I found a leaked Facebook document. An hour later I deleted Instagram.
Why I haven't used Instagram in 5 years
- I'm 23, scrolling Instagram on a Sunday evening. Someone's on a yacht. Someone just closed a round. Someone with perfect abs in Bali. I close the app and feel worse than I did 5 minutes ago. My body's wrong. My career's behind. At 23 someone already had an exit, and I'm in a rented apartment wondering what I'm doing with my life.
I thought something was wrong with me. Normal people look at pretty pictures and feel happy. I didn't.
Then in grad school I stumbled on an MIT Sloan study. Researchers took 430,000 student mental health surveys and mapped them against Facebook's campus-by-campus rollout (it originally launched only at specific universities like Harvard and Stanford). Access to Facebook correlated with a 7% increase in severe depression and a 20% increase in anxiety disorders, comparable to 20% of the effect of losing your job. And the longer the exposure, the worse the outcomes: seniors suffered more than freshmen.
I thought: okay, but that's Facebook. Politics, news, comment wars. Instagram is just nice photos.
Wrong.
In 2021, former Facebook data scientist Frances Haugen leaked internal research to the Wall Street Journal. A verbatim line from their 2019 presentation:
"We make body image issues worse for one in three teen girls."

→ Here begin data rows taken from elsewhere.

-- ==== Sys2Proof/Machine/Evaluator.lean ====
section
/-! DEFINITION. The CRC Evaluator's commands (42_crc_evaluator.md rule R140), step by step with the document's step
numbers. -/

namespace Sys2Proof.Machine

/-- The checks of rule R140 in its order: the registry key (step 1, rule R141), the size (20_memory.md rule R57), the
buffer (rule R52). What passes them is the buffer's bytes. -/
def evalChecks (w : Nat) (s : State) : Except Cause (List Byte) :=
  if !registryHas (s.operand w .poly) then .error .unsupportedPoly
  else if !s.bufferInRange then .error .sizeRange
  else
    match s.buffer with
    | none => .error .bufferAccess
    | some bytes => .ok bytes

/-- Step 2, the zero sentinel: a zero incoming CRC is replaced by a nonzero INIT (rule R142). -/
def seedCrc {w : Nat} (crc init : BitVec w) : BitVec w := if crc = 0 ∧ init ≠ 0 then init else crc

/-- Step 4 for one byte: `crc = T[(crc ^ b) & 0xFF] ^ (crc >> 8)`, the byte reflected first if IR is set (rule R143).
The table index is the low eight bits. -/
def foldByte {w : Nat} (p : BitVec w) (ir : Bool) (crc : BitVec w) (byte : Byte) : BitVec w :=
  let b := if ir then rev byte else byte
  regTable p ((crc ^^^ b.setWidth w).setWidth 8) ^^^ (crc >>> 8)

/-- Steps 3 and 4: the register after XIN and the whole buffer (rule R143). -/
def foldBuffer {w : Nat} (p : BitVec w) (ir : Bool) (crc xin : BitVec w) (bytes : List Byte) : BitVec w :=
  bytes.foldl (foldByte p ir) (crc ^^^ xin)

/-- Steps 5 and 6: reflect the whole register if RR is set, then XOR with XOUT (rules R144, R145). -/
def finishCrc {w : Nat} (rr : Bool) (crc xout : BitVec w) : BitVec w := (if rr then rev crc else crc) ^^^ xout

/-- The value of an evaluation of width `w` over `bytes` (rule R140, steps 2 to 6). -/
def evalValue (w : Nat) (ir rr : Bool) (s : State) (bytes : List Byte) : BitVec w :=
  finishCrc rr
    (foldBuffer (s.operand w .poly) ir (seedCrc (s.operand w .crc) (s.operand w .init)) (s.operand w .xin) bytes)
    (s.operand w .xout)

/-- The EVAL of command word `c` (rule R140): its fault, or RESULT written with the value zero-extended. -/
def runEval (w : Nat) (ir rr : Bool) (c : Word) (s : State) : State :=
  match evalChecks w s with
  | .error k => s.takeFault k c
  | .ok bytes => (s.setResult ((evalValue w ir rr s bytes).setWidth 32)).nextDraw

/-- `eval.8` (rule R140, W = 8): the registry has no 8-bit key, so it always faults (rule R141). -/
def execEval8 (ir rr : Bool) (s : State) : Host.Outcome State Fault Refusal :=
  issue s (runEval 8 ir rr (encode (.eval8 ir rr)))

/-- `eval.16` (rule R140, W = 16). -/
def execEval16 (ir rr : Bool) (s : State) : Host.Outcome State Fault Refusal :=
  issue s (runEval 16 ir rr (encode (.eval16 ir rr)))

/-- `eval.32` (rule R140, W = 32). -/
def execEval32 (ir rr : Bool) (s : State) : Host.Outcome State Fault Refusal :=
  issue s (runEval 32 ir rr (encode (.eval32 ir rr)))

end Sys2Proof.Machine
end

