/-- 20_memory.md rule R57: a buffer that runs past the top of the data space is SIZE_RANGE, and the boundary is
ADDR + SIZE > 2^32; a smaller one never is. -/
def Obligations.OversizedBufferFaults : Prop :=
  ∀ (ir rr : Bool) (s : State) (i : Instr) (c : Word) (w : Nat), s.faulted = false →
    (i, c, w) ∈ [(.eval16 ir rr, commandWord 3 2 false ir rr, 16), (.eval32 ir rr, commandWord 3 4 false ir rr, 32)] →
    Registered w (s.args.poly.setWidth w) →
    (s.args.addr.toNat + s.args.size.toNat > 2 ^ 32 → Faults i c 0x00000041 s) ∧
    (s.args.addr.toNat + s.args.size.toNat ≤ 2 ^ 32 →
      ∃ t, exec i s = .next t ∧ (t.faulted = true → t.status = 0x00000051))

/-- 20_memory.md rule R52: an EVAL over a buffer with an unreadable byte takes BUFFER_ACCESS before any write; with
SIZE = 0 none does, whatever is readable. -/
def Obligations.UnreadableBufferFaults : Prop :=
  ∀ (ir rr : Bool) (s : State) (i : Instr) (c : Word) (w : Nat), s.faulted = false →
    (i, c, w) ∈ [(.eval16 ir rr, commandWord 3 2 false ir rr, 16), (.eval32 ir rr, commandWord 3 4 false ir rr, 32)] →
    Registered w (s.args.poly.setWidth w) → s.args.addr.toNat + s.args.size.toNat ≤ 2 ^ 32 →
    (∀ k, k < s.args.size.toNat → s.mem.read (s.args.addr.toNat + k) = none → Faults i c 0x00000051 s) ∧
    (s.args.size = 0 → ∃ t, exec i s = .next t ∧ t.faulted = false)

/-- 30_encoding.md rule R73, the last check: a BW that is none of 1, 2, 4 takes UNSUPPORTED_WIDTH, for each of the
fifteen rows, on its own word. -/
def Obligations.UnsupportedWidthFaults : Prop :=
  ∀ (m ir rr : Bool) (s : State), s.faulted = false →
    ∀ p ∈ [(Instr.revBw0, commandWord 1 0 false false false), (.revBw3, commandWord 1 3 false false false),
      (.revBw5, commandWord 1 5 false false false), (.revBw6, commandWord 1 6 false false false),
      (.revBw7, commandWord 1 7 false false false),
      (.tbuildBw0 m, commandWord 2 0 m false false), (.tbuildBw3 m, commandWord 2 3 m false false),
      (.tbuildBw5 m, commandWord 2 5 m false false), (.tbuildBw6 m, commandWord 2 6 m false false),
      (.tbuildBw7 m, commandWord 2 7 m false false),
      (.evalBw0 ir rr, commandWord 3 0 false ir rr), (.evalBw3 ir rr, commandWord 3 3 false ir rr),
      (.evalBw5 ir rr, commandWord 3 5 false ir rr), (.evalBw6 ir rr, commandWord 3 6 false ir rr),
      (.evalBw7 ir rr, commandWord 3 7 false ir rr)], Faults p.1 p.2 0x00000021 s

/-- 42_crc_evaluator.md rule R146: with SIZE = 0 the command reads no memory, checks no byte, and leaves steps 1 to 3
and 5 to 6; two identical ones give the same RESULT. -/
def Obligations.ZeroLengthEvalSkipsFold : Prop :=
  ∀ (ir rr : Bool) (s : State) (i : Instr) (w : Nat), s.faulted = false →
    (i, w) ∈ [(.eval16 ir rr, 16), (.eval32 ir rr, 32)] → Registered w (s.args.poly.setWidth w) → s.args.size = 0 →
    ∃ t u, exec i s = .next t ∧ exec i t = .next u ∧ u.result = t.result ∧
      t.result = (finished rr (seeded (s.args.crc.setWidth w) (s.args.init.setWidth w) ^^^ s.args.xin.setWidth w)
        (s.args.xout.setWidth w)).setWidth 32

/-- 30_encoding.md rule R72 and 42_crc_evaluator.md rules R149, R150: an EVAL depends on its operands alone: not on the
upper bits of a narrow operand, on TBUF, VAL, RESULT, or any byte outside its buffer. -/
def Obligations.EvalDependsOnOperandsOnly : Prop :=
  ∀ (ir rr : Bool) (i : Instr) (w : Nat), (i, w) ∈ [(.eval8 ir rr, 8), (.eval16 ir rr, 16), (.eval32 ir rr, 32)] →
    ∀ s u : State, s.faulted = false → u.faulted = false → SameOperands w s u →
      ∃ t v, exec i s = .next t ∧ exec i u = .next v ∧ t.faulted = v.faulted ∧
        (t.faulted = true → t.status = v.status ∧ t.fcmd = v.fcmd) ∧ (t.faulted = false → t.result = v.result)

/-- The table-driven evaluator is the bit-serial shift register of 41_table_builder.md rule R121: "the
byte-at-a-time form of exactly this bitwise right shift". RESULT of an EVAL is what feeding every bit of the buffer
through that register gives. -/
def Obligations.EvalRefinesBitSerialRegister : Prop :=
  ∀ (ir rr : Bool) (s : State) (bytes : List Byte) (i : Instr) (w : Nat), s.faulted = false →
    (i, w) ∈ [(.eval16 ir rr, 16), (.eval32 ir rr, 32)] → Registered w (s.args.poly.setWidth w) →
    s.args.addr.toNat + s.args.size.toNat ≤ 2 ^ 32 → BufferIs s bytes →
    ∃ t, exec i s = .next t ∧
      t.result = (finished rr
        ((bytes.map (entering ir)).foldl (serialByte (s.args.poly.setWidth w))
          (seeded (s.args.crc.setWidth w) (s.args.init.setWidth w) ^^^ s.args.xin.setWidth w))
        (s.args.xout.setWidth w)).setWidth 32

/-- 42_crc_evaluator.md rule R151: with CRC = 0, XIN = 0, INIT the reflected seed, IR = not refin and RR = not
refout, an EVAL computes the bitwise left-shifting CRC of the catalog's parameter model, for every seed, output mask,
pair of flags and buffer. The parameter model is general knowledge, not the source's (93_implementation_defined.md
I11). -/
def Obligations.EvalComputesCatalogModel : Prop :=
  ∀ (refin refout : Bool) (s : State) (bytes : List Byte) (i : Instr) (w : Nat) (init : BitVec w),
    s.faulted = false → (i, w) ∈ [(.eval16 (!refin) (!refout), 16), (.eval32 (!refin) (!refout), 32)] →
    Registered w (s.args.poly.setWidth w) → s.args.addr.toNat + s.args.size.toNat ≤ 2 ^ 32 → BufferIs s bytes →
    s.args.crc.setWidth w = 0 → s.args.xin.setWidth w = 0 → s.args.init.setWidth w = init.reverse →
    ∃ t, exec i s = .next t ∧
      t.result = (catalogCrc (s.args.poly.setWidth w) init (s.args.xout.setWidth w) refin refout bytes).setWidth 32

/-- 42_crc_evaluator.md rule R147: with RR = 0, XIN = XOUT and condition (iii), two chained EVALs equal one
over the whole buffer. -/
def Obligations.ChainedEvalsEqualWhole : Prop := ChunkingHolds 16 .eval16 ∧ ChunkingHolds 32 .eval32

/-- 42_crc_evaluator.md rule R148: where condition (iii) fails, the second EVAL reseeds and the split result
differs from the whole one, always. -/
def Obligations.SeamBreaksChaining : Prop := SeamDiffers 16 .eval16 ∧ SeamDiffers 32 .eval32

/-- 70_reset_and_hazards.md rule R236: a host that restores the register from RESULT chains correctly for
every configuration, RR = 1 and XIN ≠ XOUT included. -/
def Obligations.RestoredChainingEqualsWhole : Prop :=
  RestoredChainingHolds 16 .eval16 ∧ RestoredChainingHolds 32 .eval32

/-! ### Pseudo-instructions -/

/-- 30_encoding.md rule R78: the host's `crc16` and `crc32` calls, nine transactions each, return the CRC of the buffer
to the host, zero-extended, and leave the block not faulted. -/
def Obligations.CrcCallsReturnCrc : Prop :=
  ∀ (s : State) (p c a n init xin xout : Word) (ir rr : Bool) (bytes : List Byte) (rest : List Transaction),
    s.faulted = false → a.toNat + n.toNat ≤ 2 ^ 32 → bytes.length = n.toNat →
    (∀ k (h : k < bytes.length), s.memRead (a.toNat + k) = some bytes[k]) →
    (Registered 16 (p.setWidth 16) → s.pending = crc16Call s.blockBase p c a n init xin xout ir rr ++ rest →
      ∃ t, core.run 9 s = .next t ∧ t.faulted = false ∧ t.pending = rest ∧
        t.reads = s.reads ++ [(crcOf (p.setWidth 16) (c.setWidth 16) (init.setWidth 16) (xin.setWidth 16)
          (xout.setWidth 16) ir rr bytes).setWidth 32]) ∧
    (Registered 32 (p.setWidth 32) → s.pending = crc32Call s.blockBase p c a n init xin xout ir rr ++ rest →
      ∃ t, core.run 9 s = .next t ∧ t.faulted = false ∧ t.pending = rest ∧
        t.reads = s.reads ++ [crcOf p c init xin xout ir rr bytes])

/-- 30_encoding.md rule R78: the host's `reflect` call returns the reflection of the low W bits at each of its three
widths, and `build_table` leaves the table of the mode in TBUF for a byte width of 1, 2 or 4. For every other byte width
it faults by 30_encoding.md rule R73: UNSUPPORTED_WIDTH below 8, ILLEGAL_COMMAND from 8 to 15, one of the two from 16 on.
That it faults for those few byte widths whose formula gives a word that does not is the rule's own sentence; the word
they get, and so their cause, is the model's choice, log entry 11. -/
def Obligations.ReflectAndBuildCallsWork : Prop :=
  ∀ (s : State) (v : Word) (rest : List Transaction), s.faulted = false →
    (∀ w : ReflectWidth, s.pending = reflectCall s.blockBase v w ++ rest →
      ∃ t y, core.run 3 s = .next t ∧ t.reads = s.reads ++ [y] ∧ IsReflection w.bits v y ∧ t.pending = rest) ∧
    (∀ (bw : Nat) (reflect : Bool), bw ∉ [1, 2, 4] → s.pending = buildTableCall s.blockBase v bw reflect ++ rest →
      ∃ t, core.run 2 s = .next t ∧ t.pending = rest ∧ (t.status = 0x00000011 ∨ t.status = 0x00000021) ∧
        (bw < 8 → t.status = 0x00000021) ∧ (8 ≤ bw → bw < 16 → t.status = 0x00000011) ∧
        t.tbuf = s.tbuf ∧ t.result = s.result) ∧
    ∀ (w bw : Nat) (reflect : Bool), (w, bw) ∈ [(8, 1), (16, 2), (32, 4)] →
      s.pending = buildTableCall s.blockBase v bw reflect ++ rest →
      ∃ t, core.run 2 s = .next t ∧ t.pending = rest ∧ ∀ b : Byte, t.tbufWord b =
        some ((if reflect then reflectedTable (v.setWidth w) b else forwardTable (v.setWidth w) b).setWidth 32)

/-! ### Runs -/

/-- 43_host_interface.md rule R175. A start state holds the register values and data memory the program states, over
the state after reset. A run that has an end state has performed every transaction, on the same block, and where the
stated fault latch is sound and the data memory canonical the end state meets the invariant. A run in which some step has
no next state is refused. That RESULT, STATUS and FCMD can be stated and TBUF cannot is log entry 12's reading; the order
and the lists that hold the transactions are log entry 1's. -/
def Obligations.RunEndsAfterLastTransaction : Prop :=
  (∀ (base : Nat) (mem : Memory) (program : List Transaction) (args : ArgRegs) (result status fcmd : Word),
    startState base mem program args result status fcmd =
        { State.reset with args := args, result := result, status := status, fcmd := fcmd, mem := mem,
                           blockBase := base, pending := program } ∧
    ∀ t, run (startState base mem program args result status fcmd) = .next t →
      t.pending = [] ∧ t.blockBase = base ∧
      (LatchSound (startState base mem program args result status fcmd) → mem.wf → MachineInv t)) ∧
  ∀ (start u : State) (k : Nat), k < start.pending.length → core.run k start = .next u → (∀ t, step u ≠ .next t) →
    runRefused start
end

Their own research. 32% of teenage girls who already felt bad about their bodies said Instagram made it worse. 13.5% of teens said it amplified suicidal thoughts. 40% of those who felt "unattractive," that feeling started on Instagram.
But the quote that hit hardest:
"Teens have an addict's narrative about their use. They wish they could spend less time caring about it but they can't help themselves."
I recognized myself immediately. I was 23, not 15, but the pattern was identical. Open, scroll, feel worse, close. An hour later, open again. Hoping this time it'll be different.
Facebook knew. Their researchers wrote it plainly: "Social comparison is worse on Instagram." More toxic than other platforms, because Instagram isn't text or opinions. It's bodies and lifestyles. A curated highlight reel filtered through professional editing. You're comparing your actual life to someone else's best-of compilation. You lose every time, because you're competing with something that doesn't exist.
And then it clicked.
I wasn't a loser. I was using a product working exactly as designed. Its goal isn't your wellbeing — it's your engagement. The worse you feel, the more you scroll looking for something to fix it. The more you scroll, the more ads you see. Your discomfort is their revenue model.
I deleted the app. The urge to know what friends were up to stayed for a while, I moved my close circle to BeReal, then that faded too. Turns out if you want to know how someone's doing, you can just call them.
5 years without Instagram. Same body. Still no exit. But I don't feel worse every Sunday anymore.
P.S. Not telling you to delete it. Just saying it's worth understanding how the product you use actually works, especially if you consistently feel worse after than before.